Хладнокровно размышляя обо всем этом, Гонтарь сидел на том же самом месте в машине Безруких, на переднем сиденье, за рулем — Боб. Машина стояла неподалеку от ворот — двигающейся туда-сюда решетки, которую открывала-закрывала женщина-вахтер из каменной своей избушки. Эта решетка и отделяла их пока от вожделенного поля аэродрома, от самолета, посадка на который уже объявлена, и у дверей «накопителя», по ту сторону здания аэровокзала, стоит уже длинный автобус-гармошка, и вот-вот строгая бортпроводница в синем форменном пальто скажет обычное: «Прошу, товарищи, проходите…»

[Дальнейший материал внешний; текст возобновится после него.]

/-- The final accumulator reads the `len` bytes of the input alone, and every one of them reaches it (R278, R280). -/
theorem absorbs_hashAcc (len : Nat) : Absorbs (hashAcc · len) (· < len) := by
  unfold hashAcc
  split_ifs with htail
  · exact (absorbs_hashFull len).compression (absorbs_hashTail (len / 16) (Nat.mod_lt len (by decide)).le)
      (fun j => by omega) fun j => by omega
  · have hfull := absorbs_hashFull len
    rwa [show 16 * (len / 16) = len by omega] at hfull

/-! ### Zero-padding (R285) -/

theorem hashFold_succ (b : Nat → Byte) (acc : Vec) (k n : Nat) :
    hashFold b acc k (n + 1) = compress (hashFold b acc k n) (hashBlock b (k + n)) := by
  induction n generalizing acc k with
  | zero => rfl
  | succ n ih =>
    rw [hashFold, ih, hashFold, show k + 1 + n = k + (n + 1) by omega]

/-- The lanes see the number of whole groups of 8 blocks alone. -/
theorem hashStart_of_groups (b : Nat → Byte) {len len' : Nat} (h : len / 16 / 8 = len' / 16 / 8) :
    hashStart b len = hashStart b len' := by
  by_cases hlen : 128 ≤ len
  · rw [hashStart, hashStart, if_pos hlen, if_pos (by omega), h]
  · rw [hashStart, hashStart, if_neg hlen, if_neg (by omega)]

/-- One more block that completes no group is folded serially. -/
theorem hashFull_next_block (b : Nat → Byte) {len : Nat} (h : (len / 16 + 1) % 8 ≠ 0) :
    hashFull b (16 * (len / 16 + 1)) = compress (hashFull b len) (hashBlock b (len / 16)) := by
  have hblocks : 16 * (len / 16 + 1) / 16 = len / 16 + 1 := by omega
  have hgroups : (len / 16 + 1) / 8 = len / 16 / 8 := by omega
  rw [hashFull, hashStart_of_groups b (len' := len) (by rw [hblocks, hgroups]), hblocks, hgroups,
    show len / 16 + 1 - len / 16 / 8 * 8 = len / 16 - len / 16 / 8 * 8 + 1 by omega, hashFold_succ,
    show len / 16 / 8 * 8 + (len / 16 - len / 16 / 8 * 8) = len / 16 by omega]
  rfl

/-- A partial block and the block it becomes by zero-padding are absorbed alike. -/
theorem hashAcc_zero_padded {b c : Nat → Byte} {len : Nat} (htail : 0 < len % 16) (hgroup : (len / 16 + 1) % 8 ≠ 0)
    (hsame : ∀ j < len, c j = b j) (hzero : ∀ j, len ≤ j → j < 16 * (len / 16 + 1) → c j = 0) :
    hashAcc c (16 * (len / 16 + 1)) = hashAcc b len := by
  have hblock : hashBlock c (len / 16) = hashTail b (len / 16) (len % 16) := vecOfBytes_congr fun j hj => by
    split_ifs with hr
    · exact hsame _ (by omega)
    · exact hzero _ (by omega) (by omega)
  have hfull : hashFull c len = hashFull b len := (absorbs_hashFull len).only c b fun j hj => hsame j (by omega)
  rw [hashAcc, if_neg (by omega), hashFull_next_block c hgroup, hblock, hfull, hashAcc, if_pos htail]

/-! ### The serial reference (R276) -/

theorem hashFull_of_short (b : Nat → Byte) {len : Nat} (h : len < 128) :
    hashFull b len = hashFold b 0 0 (len / 16) := by
  have hgroups : len / 16 / 8 = 0 := by omega
  rw [hashFull, hashStart, if_neg (not_le.mpr h), hgroups]
  rfl

theorem hashAcc_of_short (b : Nat → Byte) {len : Nat} (h : len < 128) : hashAcc b len = serialAcc b len := by
  rw [hashAcc, hashFull_of_short b h]
  rfl

/-! ### The statements -/

theorem hashOutput_of_salts {s t : State} (h1 : s.salt1 = t.salt1) (h2 : s.salt2 = t.salt2) (h3 : s.salt3 = t.salt3)
    (acc : Vec) : hashOutput s acc = hashOutput t acc := by
  rw [hashOutput, hashOutput, h1, h2, h3]

/-- Where HASH is Ready it ends with DONE, ACC and RESULT as the hash of its input bytes says. -/
theorem exec_hash_of_ready {s : State} (h : Ready .hash s) :
    ∃ t, exec .hash s = .next t ∧ t.v.acc = hashAcc (inputByte s) s.len.toNat ∧
      t.result = hashOutput s (hashAcc (inputByte s) s.len.toNat) ∧ t.done = true :=
  ⟨_, hashComputesTheHash s h, rfl, rfl, rfl⟩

Олег Фриновский сбегал в зал ожидания, покрутился там две минуты, послушал объявления по радио, поискал глазами милиционеров. Два сержанта попались ему на глаза, они спокойно стояли в аэропортовском буфете, потягивали лимонад, чему-то смеялись. Значит, никаких указаний они не получали, здесь все спокойно. Да и кто знает, что они здесь? Таксист мертв, лежит там, в лесу, чекистам о своих намерениях они не сообщали.
В аэропорту все шло своим чередом: за стойками регистрировали билеты на очередные рейсы, взвешивали чемоданы, целовались и прощались какие-то люди, пожилая уборщица возила по бетонному полу мокрой тряпкой, покрикивала на пассажиров.
Фриновский вернулся в машину, рассказал все, что увидел в аэровокзале, Гонтарю. Тот помолчал.
— Ладно. Несколько минут имеем. Смотрим и думаем.
По взлетно-посадочной полосе промчался, сверкая зажженными фарами, самолет, на аэропорт обрушился грохот реактивных двигателей, так что даже в машине, за приспущенными стеклами, закололо уши.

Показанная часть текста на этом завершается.